▶ **Activity**: The result should be the lines from the one holding "def repairSite (s" to the final line of the records, retyped exactly.

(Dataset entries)
====

-- ==== Sys2Proof/Safety.lean ====
section
/-! DEFINITION. The terms that the statements use: the invariant of the state, what an outcome means for a run
(70_reset_and_hazards.md R183), the contract of a mutator (40_single_operand.md R76), and when an operand can be
loaded and what its load gives, said from R75's text and not through the model's `operandLoad`. -/

namespace Sys2Proof.Safety

open Sys2Proof.Machine

/-! ### The invariant -/

/-- Every written byte lies in the window: an address outside it holds nothing (10_state.md R20). -/
abbrev WindowHolds (s : State) : Prop :=
  ∀ x ∈ s.mem, inRangeByte s.cfg x.1 = true

/-- The parameters meet their constraints (00_scope.md R6), memory has its canonical form and lies in the window. -/
abbrev Inv (s : State) : Prop :=
  s.cfg.wf ∧ Memory.wf s.mem ∧ WindowHolds s

/-! ### Outcomes and runs (70_reset_and_hazards.md R183) -/

/-- The state that an outcome leaves; a refusal of an arm without a meaning leaves none. -/
def leftState : StepOutcome → Option State
  | .next s => some s
  | .fault (.noResult _ s) => some s
  | .fault (.retiPlaceholder s) => some s
  | .fault (.fatal _ s) => some s
  | .refused (.misaligned s) => some s
  | .refused _ => none

/-- What an outcome means for its run (70_reset_and_hazards.md R183, 92_eei_decisions.md D23). -/
inductive Verdict where
  /-- `Next`: the run goes on. -/
  | goesOn
  /-- NoResult or RetiPlaceholder: the run has ended normally. -/
  | normalEnd
  /-- Fatal: the run has failed. -/
  | failed
  /-- Refused: the run has no meaning under the spec. -/
  | noMeaning
  deriving DecidableEq, Repr

/-- The verdict of an outcome. -/
def verdict : StepOutcome → Verdict
  | .next _ => .goesOn
  | .fault (.noResult _ _) => .normalEnd
  | .fault (.retiPlaceholder _) => .normalEnd
  | .fault (.fatal _ _) => .failed
  | .refused _ => .noMeaning

/-- A safe step goes on or ends the run normally: Fatal and Refused are never successes (R183). -/
def SafeStep (s : State) : Prop := verdict (step s) = .goesOn ∨ verdict (step s) = .normalEnd

/-! ### Mutators -/

/-- x[1], the stack pointer, has moved down from `s` to `t`, by some amount modulo 2^16 that is not 0: the amount is the
mutator's (40_single_operand.md R84, log entry 32). -/
def StackMoved (s t : State) : Prop := ∃ d : Word, d ≠ 0 ∧ t.reg 1 = s.reg 1 - d

/-- `v` stands on the stack of `t`, where x[1] points, as a word or as its low byte: the width is the mutator's
(40_single_operand.md R84, log entry 32). -/
def OnStack (t : State) (v : Word) : Prop :=
  loadWord t (t.reg 1) = .ok v ∨ t.byte (t.reg 1).toNat = some (loByte v)

/-- The contract of `Mut` (40_single_operand.md R76, log entry 30): a mutator changes registers, flags and memory only,
memory through the MEM port, so that the invariant stays (c, g); PUSH moves the stack pointer down and stores the operand
there (a, e); CALL moves it down, stores a return address there and leaves the operand it was given in x[0] (a, d); a stop
of its own is Fatal or Refused, with the state it reached (f). -/
def MutContract (M : Mut) : Prop :=
  ∀ k n w lin s,
    match M k n w lin s with
    | .ok t => t.cfg = s.cfg ∧ t.pc = s.pc ∧ t.trace = s.trace ∧ (Inv s → Inv t) ∧
        (k = .push → StackMoved s t ∧ OnStack t (s.reg n)) ∧
        (k = .call → StackMoved s t ∧ (∃ ret, loadWord t (t.reg 1) = .ok ret) ∧ t.reg 0 = s.reg n)
    | .error e => (∃ t kind, e = .fault (.fatal kind t) ∧ (Inv s → Inv t)) ∨
        (∃ t, e = .refused (.misaligned t) ∧ (Inv s → Inv t))

/-! ### Operands -/

/-- The word at an address, when it is in range and both bytes are written (20_memory.md R32). -/
def wordAt (s : State) (a : Word) : Option Word :=
  if inRangeWord s.cfg a then
    (s.byte a.toNat).bind fun lo => (s.byte (a.toNat + 1)).map fun hi => wordOfBytes lo hi
  else none

/-- A load at `ea` succeeds, at once or after the repair: `ea` is even and in range, or `ea` is even, MEM_BASE is omitted
from it, and with MEM_BASE added it is even and in range (40_single_operand.md R75). -/
abbrev LoadReady (s : State) (ea : Word) (omitted : Bool) : Prop :=
  isOdd ea = false ∧
    (inRangeWord s.cfg ea = true ∨
      (omitted = true ∧ isOdd (ea + s.cfg.memBase) = false ∧ inRangeWord s.cfg (ea + s.cfg.memBase) = true))

/-- The operand can be loaded; a register operand always can (40_single_operand.md R71). -/
abbrev OperandReady (s : State) (o : Operand) : Prop :=
  match effectiveAddress s o with
  | none => True
  | some (ea, omitted) => LoadReady s ea omitted

/-- Where a repaired load at `ea` ends: at `ea` when that is in range, else with MEM_BASE added
(40_single_operand.md R75). -/
def finalAddress (s : State) (ea : Word) : Word :=
  if inRangeWord s.cfg ea then ea else ea + s.cfg.memBase

/-- The state after a load at `ea` that succeeds, with its value in register `n`: the stored word, or the sentinel,
stored at the final address (40_single_operand.md R75). -/
def loadedState (s : State) (n : Reg) (ea : Word) : State :=
  match wordAt s ea with
  | some v => s.setReg n v
  | none => (s.setWord (finalAddress s ea) sentinel).setReg n sentinel

/-- The state in which the mutator finds its operand, when the operand can be loaded, less the trace event. -/
def operandState (s : State) (o : Operand) : State :=
  match effectiveAddress s o with
  | none => s
  | some (ea, _) => loadedState s o.reg ea

/-- The trace event of PUSH and CALL in indirect-register mode, at the load's final address (40_single_operand.md R73,
R78). -/
def withDump (s : State) (o : Operand) (t : State) : State :=
  match o with
  | .register _ => t
  | .indexed _ _ => t
  | .indirect n => t.emitDump (finalAddress s (s.reg n))
  | .autoincrement _ => t

/-- The address at which the operand load stores the sentinel, through the functions that the operand load calls: none
for a register operand and for a load that succeeds at once. -/
def repairSite (s : State) (o : Operand) : Option Word :=
  match effectiveAddress s o with
  | none => none
  | some (ea, omitted) =>
    match loadWord s ea with
    | .ok _ => none
    | .error k => repairAddress s.cfg ea omitted k

/-- The address after the whole instruction: A + 4 with an extension word, else A + 2 (10_state.md R15). -/
def nextAddress (s : State) (o : Operand) : Word :=
  match o with
  | .register _ => s.pc + 2#16
  | .indexed _ _ => s.pc + 4#16
  | .indirect _ => s.pc + 2#16
  | .autoincrement _ => s.pc + 2#16

/-- What mode 3 adds to the operand's register after the mutator, 1 for a byte operation and else 2; nothing in the
other modes (40_single_operand.md R74). -/
def increment (bw : Bool) (o : Operand) : Word :=
  match o with
  | .register _ => 0#16
  | .indexed _ _ => 0#16
  | .indirect _ => 0#16
  | .autoincrement _ => if bw then 1#16 else 2#16

/-- `s` with the increment added to the operand's register. -/
def incremented (bw : Bool) (o : Operand) (s : State) : State :=
  s.setReg o.reg (s.reg o.reg + increment bw o)

/-- The instruction at the pc is `i`: the fetch gives it, decoded. -/
def Fetches (s : State) (i : Instr) : Prop := fetch s = .ok (.instr i)

/-- `a` is one of the two bytes of the word at `b`. -/
abbrev InWord (a : Nat) (b : Word) : Prop := a = b.toNat ∨ a = b.toNat + 1

end Sys2Proof.Safety
end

====

▶ **Written response**:
def repairSite (s : State) (o : Operand) : Option Word :=
  match effectiveAddress s o with
  | none => none
  | some (ea, omitted) =>
    match loadWord s ea with
    | .ok _ => none
    | .error k => repairAddress s.cfg ea omitted k

/-- The address after the whole instruction: A + 4 with an extension word, else A + 2 (10_state.md R15). -/
def nextAddress (s : State) (o : Operand) : Word :=
  match o with
  | .register _ => s.pc + 2#16
  | .indexed _ _ => s.pc + 4#16
  | .indirect _ => s.pc + 2#16
  | .autoincrement _ => s.pc + 2#16

/-- What mode 3 adds to the operand's register after the mutator, 1 for a byte operation and else 2; nothing in the
other modes (40_single_operand.md R74). -/
def increment (bw : Bool) (o : Operand) : Word :=
  match o with
  | .register _ => 0#16
  | .indexed _ _ => 0#16
  | .indirect _ => 0#16
  | .autoincrement _ => if bw then 1#16 else 2#16

/-- `s` with the increment added to the operand's register. -/
def incremented (bw : Bool) (o : Operand) (s : State) : State :=
  s.setReg o.reg (s.reg o.reg + increment bw o)

/-- The instruction at the pc is `i`: the fetch gives it, decoded. -/
def Fetches (s : State) (i : Instr) : Prop := fetch s = .ok (.instr i)

/-- `a` is one of the two bytes of the word at `b`. -/
abbrev InWord (a : Nat) (b : Word) : Prop := a = b.toNat ∨ a = b.toNat + 1

end Sys2Proof.Safety
end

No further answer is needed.